GIVEN DATA
········

-- ==== Sys2Proof/Machine/Partition.lean ====
section
/-! DEFINITION. Resets of one partition and of one tower (R221, R535 to R537, Tables 18-9, 18-10, 18-14). -/

namespace Sys2Proof.Machine

/-- The links that a tower's base die carries. -/
def Chip.towerLinks (c : Chip) (t : Nat) : List Nat := (List.range 5).filter fun l => c.part.hasLink l && linkTower l == t

/-- The layers of a link above the PHY are reset: it goes down and trains again (Table 18-9). -/
def Chip.linkReset (c : Chip) (l : Nat) : Chip :=
  let c := c.linkDown l
  if c.bit (Reg.linkCtl l) 0 then c.trainStart l else c

/-- Both endpoints of a bridge are reset: no burst is owed. -/
def Chip.bridgeReset (c : Chip) (b : Nat) : Chip := c.bridgeClear b

/-- A requester on the top side of a tower, whose traffic a base-die quiesce leaves alone (R537). -/
def topOf (t : Nat) : Requester → Bool
  | .gallery g => g.tower.val == t
  | .stairTop x => x.val == t
  | _ => false

/-- While a base die quiesces, requests to its tower's slices, but those that `but` leaves alone, and requests whose route crosses the die are answered
retry (R261, R537). -/
def Chip.retryRequests (c : Chip) (t : Nat) (but : Requester → Bool) : Chip :=
  c.retryWhere fun w l => (lineTower l == t && reqTower w == t && !but w) || (c.crossed (reqTower w) l).contains t

/-- A cluster is reset: its jobs end, its chanters and queue are at reset, their SRAM stays; a stage on fallback there stops. DEDUCED: log entry 62. DEDUCED: log entry 84. -/
def Chip.clusterReset (c : Chip) (k : Nat) : Chip :=
  let c := c.abortJobs k
  let x := c.cluster k
  let c := c.setCluster k { Cluster.reset with chanters := x.chanters.map fun e => (e.1, { Chanter.reset with sram := e.2.sram, ecc := e.2.ecc }) }
  let c := ((List.range 8).foldl (fun c i => Chip.wr c (Reg.jobin (k / 104) (k % 104) i) 0) c).wr (Reg.chcCtl (k / 104) (k % 104)) 0x80408
  let g := k / 104 * 104 + c.clusterPos k
  if (c.gal g).shadow then c.onGal g fun x => { x with shadow := false } else c

/-- The operations of chanters that a base die's quiesce keeps from their lines return retry: those on its tower's lines, and those whose route crosses
it (R326, R335). -/
def Chip.retryOps (c : Chip) (t : Nat) : Chip :=
  let hit (k : Nat) (o : ChOp) : Bool :=
    o.st == .queued && (lineTower o.line == t || (lineTower o.line != k / 104 && ((c.bridgeRoute (k / 104) (lineTower o.line) o.line).getD []).contains t))
  c.chc.foldl (fun c e => e.2.chanters.foldl (fun c f =>
    c.onChanter e.1 f.1 fun x => { x with ops := x.ops.map fun o => if hit e.1 o then { o with st := .retry } else o }) c) c

/-- The bottom of a vault's bus is isolated behind its keepers, and the token stays at the top, until it rejoins (R335, R537). -/
def Chip.isolate (c : Chip) (vk : Nat) : Chip := (c.topTakes vk).wrF (Reg.chcStat (vk / 104) (vk % 104)) 51 1 1

/-- The bottom port of a vault's bus has rejoined. -/
def Chip.rejoin (c : Chip) (vk : Nat) : Chip := c.wrF (Reg.chcStat (vk / 104) (vk % 104)) 51 1 0

/-- A base-die quiesce and reset, to the point where every path has rejoined but the links (Table 18-10). -/
def Chip.quiesce (c : Chip) (t : Nat) : Chip :=
  let vs := (List.range 104).map (vaultKey t)
  let c := (vs.foldl Chip.clusterReset c).retryOps t
  let c := vs.foldl Chip.isolate (c.retryRequests t (topOf t))
  let c := ((List.range 4).filter fun b => c.part.hasBridge b && ((bridgeEnds b).1 == t || (bridgeEnds b).2 == t)).foldl Chip.bridgeReset c
  let c := vs.foldl Chip.rejoin ((c.towerLinks t).foldl Chip.linkReset c)
  if t = 0 && c.isSealed then c.resync else c

/-- BASE_DIE_QUIESCE (R537). -/
def execBaseDieQuiesce (t : Fin 4) (s : State) : Host.Outcome State Fault Refusal :=
  s.onChip fun c => if !c.hasTower t.val || c.stopped || c.thermStopped || c.inReset then c else (c.quiesce t.val).settle

/-- A gallery partition reset (R536): the state of R60, its memories kept; its L port stays closed until a stage is loaded (R221), and what was
held for it is refused. -/
def Chip.galReset (c : Chip) (k : Nat) : Chip :=
  let c := if (c.gal k).dom = .retained then c.retainLeave k 6 else c
  let c := c.refuseHeld k c.flight.length
  let c := c.dropXfers fun x => x.answers k
  c.onGal k fun g =>
    { Gallery.reset with imem := g.imem, dmem := g.dmem, spad := g.spad, ecc := g.ecc, dom := g.dom, shadow := g.shadow, lgal := g.lgal,
                         winCharge := g.winCharge }

/-- A slice partition reset (Table 9-12): its dirty lines are written back, unless the vault is in self-refresh already (R258), its logic is reset, its vault
returned from self-refresh. Its counts run on from cold reset (R265). -/
def Chip.sliceReset (c : Chip) (t v : Nat) : Chip :=
  let sk := vaultKey t v
  let c := (c.vaultsSleep [sk]).dropSlice sk
  let c := c.selfRefreshLeave t v ((List.range 16).map fun y => Store.get zeroBytes c.mem.trained (sk * 16 + y))
  if c.usherRuns then c.staleScrub [sk] else c

/-- The available chanters of a cluster whose SRAM is not the firmware that the broadcast left there. -/
def Chip.wrongChanters (c : Chip) (k : Nat) : List Nat :=
  let sect := c.sectFor (.chanter k 0)
  (List.range 32).filter fun i =>
    !bitOf (c.rdF (Reg.chcStat (k / 104) (k % 104)) 0 32) i && decide (17 ≤ sect.length)
      && Memory.bytes (c.chanter k i).sram 0 (imN sect 8 4) != imB sect 272 (imN sect 8 4)

/-- One partition reset (Table 18-9): the module after it, and RESULT. DEDUCED: log entry 62. -/
def Chip.partReset (c : Chip) (t unit index : Nat) : Chip × Nat :=
  let k := t * 104 + index
  let vault := c.vaultAt t index
  if unit = 1 then
    if 104 ≤ index || c.bit (Reg.rctl t index) 1 then (c, 2) else (c.galReset k, 1)
  else if unit = 2 then
    match vault with
    | none => (c, 2)
    | some v =>
      let vk := vaultKey t v
      let c := (c.isolate vk).clusterReset vk
      match c.wrongChanters vk with
      | [] => (c, 1)
      | bad => (if c.usherRuns then bad.foldl (fun c i => Chip.sectWhole c (.chanter vk i)) c else c, 3)
  else if unit = 3 then
    match vault with
    | none => (c, 2)
    | some v => if c.bit (Reg.sliceStat t v) 48 then (c.sliceReset t v, 1) else (c, 2)
  else if unit = 4 then if index < 4 && c.part.hasBridge index then (c.bridgeReset index, 1) else (c, 2)
  else if unit = 5 then if index < 5 && c.part.hasLink index then ((c.linkReset index).settle, 1) else (c, 2)
  else if unit = 6 then ((c.quiesce t).settle, 1)
  else if unit = 7 then if t = 0 then (if c.isSealed then c.resync else c, 1) else (c, 2)
  else
    match index with
    | 0 => (if c.isSealed && c.bit Reg.bringStatus 25 then { c with sys := { c.sys with ha := { c.sys.ha with takeover := true } } } else c, 1)
    | 1 => if c.hasTower 1 then (c.wrF Reg.bringStatus 25 1 0, 1) else (c, 2)
    | _ => (c, 2)

/-- A write of TOWER[t].RST.PART; GO starts the reset (Table 18-14). -/
def Chip.partWrite (c : Chip) (t v mask : Nat) : Chip :=
  match regAt (Reg.rstPart t) with
  | none => c
  | some d =>
    let c := c.unlatch (Reg.rstPart t)
    let c := c.wr (Reg.rstPart t) (regWrite (Reg.rstPart t) d.fields c.isSealed (c.rd (Reg.rstPart t)) v mask)
    let c := c.wrF (Reg.rstPart t) 16 1 0
    let u := c.rdF (Reg.rstPart t) 0 4
    if !bitOf (v % 2 ^ 64) 16 || !bitOf mask 16 || u = 0 || !c.hasTower t then c
    else
      let r := c.partReset t u (c.rdF (Reg.rstPart t) 4 7)
      r.1.wrF (Reg.rstPart t) 18 2 r.2

/-- PARTITION_RESET (R536): a write of RST.PART by the usher or a debug path, or before seal by the host (R565). -/
def execPartitionReset (t : Fin 4) (host : Bool) (v : DWord) (s : State) : Host.Outcome State Fault Refusal :=
  s.onChip fun c =>
    if c.inReset || c.thermStopped || !c.hasTower t.val then c
    else if c.stopped then (if host then c.bump Reg.wstat 16 16 1 else c)
    else if host && c.isSealed then c
    else c.partWrite t.val v.toNat (2 ^ 64 - 1)

/-! ### Tower reset (R535) -/

/-- The tower-window registers of a tower take their reset values, but what a warm reset keeps. -/
def Chip.towerRegs (c : Chip) (t : Nat) : Chip :=
  { c with regs := c.regs.foldr (fun e r =>
      let keep := if towerOf e.1 = some t then BitVec.ofNat 64 (warmMask e.1) else ~~~0
      Store.put regReset r e.1 ((e.2 &&& keep) ||| (regReset e.1 &&& ~~~keep))) [] }

/-- The reset of a tower and its warm steps 1, 3 and 6 (R535 items 2 and 3). Lanes, codes and runtimes are as training left them (log entry 28). -/
def Chip.towerReset (c : Chip) (t : Nat) : Chip :=
  let c := c.quiesce t
  let vaults := (List.range 104).map (t * 104 + ·)
  let c := c.retryRequests t (fun _ => false)
  let c := vaults.foldl Chip.dropSlice (c.vaultsSleep vaults)
  let gmap := c.rd (Reg.gmap t)
  let map := (c.critValue (0x30 + 8 * t)).getD gmap
  let c := { c with gals := c.gals.filter fun e => e.1 / 104 != t
                    flight := c.flight.filter fun x => x.src / 104 != t && x.dtower != t
                    rsigs := c.rsigs.filter fun x => x.src / 104 != t && x.dtower != t }
  let fenced := (List.range 104).filter fun p => c.bit (Reg.rctl t p) 0
  let c := (c.towerRegs t).wr (Reg.gmap t) map
  let c := fenced.foldl (fun c p => Chip.wrF c (Reg.rctl t p) 0 1 1) c
  let c := (c.wrF (corrReg t) 12 3 1).wrF (corrReg t) 4 4 6
  let c := (c.wakeVaults [] t).staleScrub vaults
  let c := c.broadcast [t] [] []
  let c := c.wrF Reg.bringStatus 25 1 (if t = 1 then b2n (!c.bit Reg.bringStatus 24) else c.rdF Reg.bringStatus 25 1)
  let c := c.notice 0x0804 1 (openUnit 0x0804 t) (openDetail 0x0804 t)
  { c with sys := { c.sys with ha := { c.sys.ha with towerDue := c.sys.ha.towerDue.filter (· != t) } } }

/-- TOWER_RESET (R535): in MOVING the usher resets a tower whose reset is due. -/
def execTowerReset (t : Fin 4) (s : State) : Host.Outcome State Fault Refusal :=
  s.onUsher fun c =>
    if c.sys.ha.towerDue.contains t.val && (c.epochState == 3 || c.epochState == 0) then (c.towerReset t.val).settle else c

end Sys2Proof.Machine
end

········

AIM OF THE EXERCISE
Starting with the first line of the records, repeat every line up to and including the one containing "let hit (k : Nat)", and nothing else.

SOLUTION
-- ==== Sys2Proof/Machine/Partition.lean ====
section
/-! DEFINITION. Resets of one partition and of one tower (R221, R535 to R537, Tables 18-9, 18-10, 18-14). -/

namespace Sys2Proof.Machine

/-- The links that a tower's base die carries. -/
def Chip.towerLinks (c : Chip) (t : Nat) : List Nat := (List.range 5).filter fun l => c.part.hasLink l && linkTower l == t

/-- The layers of a link above the PHY are reset: it goes down and trains again (Table 18-9). -/
def Chip.linkReset (c : Chip) (l : Nat) : Chip :=
  let c := c.linkDown l
  if c.bit (Reg.linkCtl l) 0 then c.trainStart l else c

/-- Both endpoints of a bridge are reset: no burst is owed. -/
def Chip.bridgeReset (c : Chip) (b : Nat) : Chip := c.bridgeClear b

/-- A requester on the top side of a tower, whose traffic a base-die quiesce leaves alone (R537). -/
def topOf (t : Nat) : Requester → Bool
  | .gallery g => g.tower.val == t
  | .stairTop x => x.val == t
  | _ => false

/-- While a base die quiesces, requests to its tower's slices, but those that `but` leaves alone, and requests whose route crosses the die are answered
retry (R261, R537). -/
def Chip.retryRequests (c : Chip) (t : Nat) (but : Requester → Bool) : Chip :=
  c.retryWhere fun w l => (lineTower l == t && reqTower w == t && !but w) || (c.crossed (reqTower w) l).contains t

/-- A cluster is reset: its jobs end, its chanters and queue are at reset, their SRAM stays; a stage on fallback there stops. DEDUCED: log entry 62. DEDUCED: log entry 84. -/
def Chip.clusterReset (c : Chip) (k : Nat) : Chip :=
  let c := c.abortJobs k
  let x := c.cluster k
  let c := c.setCluster k { Cluster.reset with chanters := x.chanters.map fun e => (e.1, { Chanter.reset with sram := e.2.sram, ecc := e.2.ecc }) }
  let c := ((List.range 8).foldl (fun c i => Chip.wr c (Reg.jobin (k / 104) (k % 104) i) 0) c).wr (Reg.chcCtl (k / 104) (k % 104)) 0x80408
  let g := k / 104 * 104 + c.clusterPos k
  if (c.gal g).shadow then c.onGal g fun x => { x with shadow := false } else c

/-- The operations of chanters that a base die's quiesce keeps from their lines return retry: those on its tower's lines, and those whose route crosses
it (R326, R335). -/
def Chip.retryOps (c : Chip) (t : Nat) : Chip :=
  let hit (k : Nat) (o : ChOp) : Bool :=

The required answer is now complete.